Location
- Country: Canada
- Province: British Columbia

Physical characteristics
- Source: Kitimat Ranges
- • location: Coast Mountains, British Columbia
- • coordinates: 53°14′5″N 128°15′14″W﻿ / ﻿53.23472°N 128.25389°W
- • elevation: 910 m (2,990 ft)
- Mouth: Pacific Ocean
- • location: Kiltuish Inlet, British Columbia, Gardner Canal
- • coordinates: 53°19′18″N 128°27′59″W﻿ / ﻿53.32167°N 128.46639°W
- • elevation: 0 m (0 ft)
- Length: 25 km (16 mi)

= Kiltuish River =

Kiltuish River is a river in the Canadian province of British Columbia. It originates in the Kitimat Ranges, and flows about 25 km north to the Pacific Ocean at Kiltuish Inlet, an arm of the fjord Gardner Canal. The Kiltuish River is within the traditional territory of the Haisla people.
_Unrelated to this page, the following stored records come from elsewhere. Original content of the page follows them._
/-- The machine's own steps that bring groups and contexts on: clause entry, issue, the active set, glades, walks, memory and engines,
write-backs, barriers, queues, pipes, traps, saves under way, resumes, placement. -/
def advancing (s : State) (i : Instr) : Bool :=
  match i with
  | .clauseEntry _ _ | .issueCycle _ | .starvationGuard _ | .noSwapExpiry _ | .groupSwap _ _ | .vacancyFill _ | .gladeAgeExpiry _
  | .drawnGroupPlace _ | .umpireCycle _ _ | .pageWalk _ | .enterCb _ | .publishToDie _ | .sendToHome _ | .serialize _ | .discardReport _
  | .propagate _ | .apply _ _ | .readFromView _ _ | .drainApply _ | .loadWriteback _ | .gateWriteback _ _ | .engineStart _
  | .engineLand _ _ | .chunkCount _ _ | .completionRecordWrite _ | .firmwareHandover _ | .firmwareCopyFinish _ | .copyLost _
  | .volleyRelease _ _ | .queueRetry _ | .enqElementMove _ | .deqElementRead _ | .iterationStart _ _ | .cancelledRetire _
  | .matrixPass _ _ | .matrixPassComplete _ | .outlierApply _ _ | .tileArrayCycle _ _ | .mxldzDataArrive _ _ | .teamEndRelease _
  | .trapTake _ | .waitlTimeout _ | .preemptDeferExpiry _ _ _ | .contextSwitch _ _ _ | .contextResume _ _ _ | .packetDispatch _ _
  | .teamPlace _ _ | .cohortAdmit _ _ | .gangReserve _ _ | .gangStart _ | .nodeComplete _ | .copyNodeRun _ => true
  | .contextStreamOut ctx die core => leaving s ctx die core
  | _ => false

/-- A context has a place on a core, in a frame or in the save area, and does not run there. -/
def Kept (s : State) (ctx die core : Nat) : Prop :=
  (((s.ctx? ctx).bind fun c => c.rec? die core)).isSome ∧ (s.core die core).running ≠ some ctx

/-- A step is taken at a time, and no instruction is under way there. -/
def Takes (s : State) (i : Instr) : Prop := s.focus = none ∧ nextEvent s = some i ∧ exec i s ≠ .next s

/-- The runs of the M9 among those of the model, whose schedule is free. A step that brings a group or a context on, and is possible again
and again while no instruction is under way, is taken in the end: the partitions issue beside each other. A clock cycle of a quad passes
only once no partition of it has an instruction left to issue in that cycle (R118). GTB goes on, by less than half
its range in a step, so that what waits for a time does not wait for ever. While a context is kept from running on a core, the front end
asks in the end for the save of the one that runs there. DEDUCED (log entry 96): the form in which R19's promises hold of a run. -/
def Fair (r : Nat → State) : Prop :=
  IsRun r ∧
  (∀ i n, (∀ k, n ≤ k → ∃ m, k ≤ m ∧ (r m).focus = none ∧ advancing (r m) i = true ∧ exec i (r m) ≠ .next (r m)) →
    ∃ m, n ≤ m ∧ Takes (r m) i) ∧
  (∀ m die quad, Takes (r m) (.umpireCycle die quad) →
    ∀ p : PartId, p.die = die → p.core / 4 = quad → exec (.issueCycle p) (r m) = .next (r m)) ∧
  (∀ n, ∃ m, n ≤ m ∧ (r m).gtb ≠ (r (m + 1)).gtb) ∧ (∀ n, Config.gtbAdvance (r n).tick < 2 ^ 63) ∧
  ∀ ctx die core n, (∀ m, n ≤ m → Kept (r m) ctx die core) →
    ∃ m a, n ≤ m ∧ ((r m).core die core).running = some a ∧ Takes (r m) (.saveRequest a die core)

/-- A group has issued, or left its core: what R19 promises of every resident group that may issue. -/
def Issues (r : Nat → State) (gid n : Nat) : Prop :=
  ∃ m, n ≤ m ∧ (((r m).focus.map (·.gid)) = some gid ∨ (r m).anyGroup? gid = none)

end Sys2Proof.Machine
end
The name "Kiltuish" comes from a Haisla word meaning "long and narrow stretch of water leading outward".

==Course==
The Kiltuish River originates in the Kitimat Ranges west of the Kowesas River and just north of the source of the Khutze River. It flows generally north and northwest, emptying into Kiltuish Inlet, an arm of Gardner Canal between the Alan and Europa Reaches. The Gardner Canal joins the Pacific Ocean via Devastation Passage, Verney Passage, Douglas Channel, and the complex waterways around Gil Island, Campania Island, and the Estevan Group, which exit into Caamaño Sound and Hecate Strait.